The same night, she followed up with a casual Facebook Live session from her bedroom after putting her toddler to sleep: “I thought I would jump online quickly and check in with everyone,” Ardern said. She addressed all kinds of practical doubts posted by people, right from “where can I safely go to buy food” to “can I walk my dog” to “how do I help my child who is missing out on school”.
In various other briefings, she reached out to people who were unable to attend funerals of their loved ones, children waiting for the Easter Bunny, and to tenants whose landlords had increased rents. Her Government also announced inclusive measures such as a generous wage subsidy for businesses, a learning-from-home package to facilitate teachers and parents, and additional funding to domestic and sexual violence services in light of increased domestic violence cases during lockdown. And what really helped her connect with people is that she delivered all her messages with a smile and in a motherly tone!
In fact, she even popped in relatable mommy jokes now and then — like the time she sat down after giving viewers a tour of her room during a Facebook Live and said “This is a fabulous chair. And this is a much better corner, because where I was sitting before was right next to the nappy bucket, which I’m going to admit was not the freshest place to be sitting at.”

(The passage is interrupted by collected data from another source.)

-- ==== Sys2Proof/Syntax.lean ====
section
/-! DEFINITION. The operations of the block, one constructor for each row of spec/opcode_table.json, and the words
that arrive on the block's ports (30_encoding.md R60 to R66, R75). -/

namespace Sys2Proof

/-- The operations (30_encoding.md R75). Bits that the spec ignores are no operand. -/
inductive Instr where
  /-- EDGE (42_classifier.md R120): `level` after the transition, timestamp `ts`. -/
  | edge (level : Bool) (ts : U32)
  /-- EV_PULSE (43_decoder.md R138). -/
  | evPulse (dur : U32)
  /-- EV_IV_SYNCGAP (43_decoder.md R140). -/
  | evIvSyncGap (dur : U32)
  /-- EV_IV_PULSE (43_decoder.md R146). -/
  | evIvPulse (dur : U32)
  /-- EV_IV_SHORT (43_decoder.md R142). -/
  | evIvShort (dur : U32)
  /-- EV_IV_LONG (43_decoder.md R143). -/
  | evIvLong (dur : U32)
  /-- EV_IV_SYNC (43_decoder.md R141). -/
  | evIvSync (dur : U32)
  /-- EV_IV_GAP (43_decoder.md R144). -/
  | evIvGap (dur : U32)
  /-- EV_IV_UNKNOWN (43_decoder.md R147). -/
  | evIvUnknown (dur : U32)
  /-- EV_WD (43_decoder.md R145); its duration field is not read. -/
  | evWd
  /-- Event type 0b0110 (30_encoding.md R76). -/
  | evReserved6 (dur : U32)
  /-- Event type 0b1010 (30_encoding.md R76). -/
  | evReservedA (dur : U32)
  /-- Event type 0b1011 (30_encoding.md R76). -/
  | evReservedB (dur : U32)
  /-- Event type 0b1100 (30_encoding.md R76). -/
  | evReservedC (dur : U32)
  /-- Event type 0b1101 (30_encoding.md R76). -/
  | evReservedD (dur : U32)
  /-- Event type 0b1110 (30_encoding.md R76). -/
  | evReservedE (dur : U32)
  /-- Event type 0b1111 (30_encoding.md R76). -/
  | evReservedF (dur : U32)
  /-- CFG_WRITE (45_host_control.md R195); well-formed only with `reg` not 0x00. -/
  | cfgWrite (reg : Byte) (data : U32)
  /-- CFG_READ (45_host_control.md R196). -/
  | cfgRead (reg : Byte)
  /-- LOCK, command 1 (45_host_control.md R198). -/
  | lock
  /-- RX_START, command 2 (45_host_control.md R199). -/
  | rxStart
  /-- RX_CANCEL, command 3 (45_host_control.md R200). -/
  | rxCancel
  /-- ENCODE, command 4 (41_encoder.md R100). -/
  | encode
  /-- TX_CANCEL, command 5 (45_host_control.md R201). -/
  | txCancel
  /-- CAL_LOAD, command 6 (40_calibrator.md R90). -/
  | calLoad
  /-- CAL_FAIL, command 7 (40_calibrator.md R92). -/
  | calFail
  /-- VALIDATE, command 8 (44_validator.md R170). -/
  | validate
  /-- FRAME with `VARIANT = V40`, command 9 (44_validator.md R182). -/
  | frameV40
  /-- FRAME with `VARIANT = V48`, command 9 (44_validator.md R183). -/
  | frameV48
  /-- FRAME with `VARIANT = V80`, command 9 (44_validator.md R184). -/
  | frameV80
  /-- CLASSIFY, command 10 (42_classifier.md R122). -/
  | classify
  /-- A reserved command code: 0 or 11 to 255 (10_state.md R17, 30_encoding.md R76). -/
  | cmdReserved (code : Byte)
  /-- SEQ_STEP (41_encoder.md R105); internal, it has no word. -/
  | seqStep
  /-- RESET (70_reset_and_hazards.md R250); a dedicated input, it has no word. -/
  | reset
deriving DecidableEq, Repr

/-- Where an input arrives: the edge port of the receive front end, the event port of the decoder, the register port
of the HOST, the internal turn of the sequencer, the reset input. -/
inductive Port where
  | edge | event | host | seq | resetLine
deriving DecidableEq, Repr

/-- A word on its port, in the widths of 30_encoding.md R62, R63 and R65. The sequencer's turn and the reset input
carry no bits. -/
inductive PortWord where
  /-- 33 bits: level, timestamp (R62). -/
  | edge (w : BitVec 33)
  /-- 36 bits: event type, duration (R63). -/
  | event (w : BitVec 36)
  /-- 41 bits: write flag, register number, data (R65). -/
  | host (w : BitVec 41)
  /-- A turn given to the sequencer. -/
  | seqTurn
  /-- The reset input asserted. -/
  | resetLine
deriving DecidableEq, Repr

end Sys2Proof
end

Ardern successfully led the public to adhere to restrictions and take precautions by persuading them instead of instructing them. She conveyed the message that she is soliciting help and support for her people in order to overcome the crisis, and did not just prescribe regulations that she needed them to comply. She directed people to spend the lockdown “only in their bubble”, yet mobilised community support by asking her “team of five-million” to “stay home to save lives” and branded the mission as “Unite against Covid-19”.
How is the Jacinda Ardern model of leadership relevant for India? Evidence from four months of pandemic management indicates leadership style and influence of leaders is proving to be a key determinant of the outcome of a country’s crisis recovery efforts. And Ardern has shown it is not just the “what” but also the “how” of leadership that is important for creating a successful people’s movement. Therefore, India’s crisis leaders could apply Ardern’s leadership tools and practices in various aspects of crisis management.
Following her example, India can not only make guidelines and protocols more consistent, but also focus on consciously building in clarity and empathy in their communication. Using multiple as well as personalised channels of communication, like live social media sessions or video discussions with experts, could be useful in building faith in the policymakers’ actions.
Smartly reframing the narratives to more community-building storylines might just prove to be a game-changer in persuading people to consistently adhere to precautions like wearing masks and maintaining social distancing, as well as addressing the existing stigma around the disease. In addition, diversifying crisis leadership teams by including more women would help bring in feminine traits of empathy, compassion and reassuring kindness — all things that people yearn for in times of uncertainty and fear.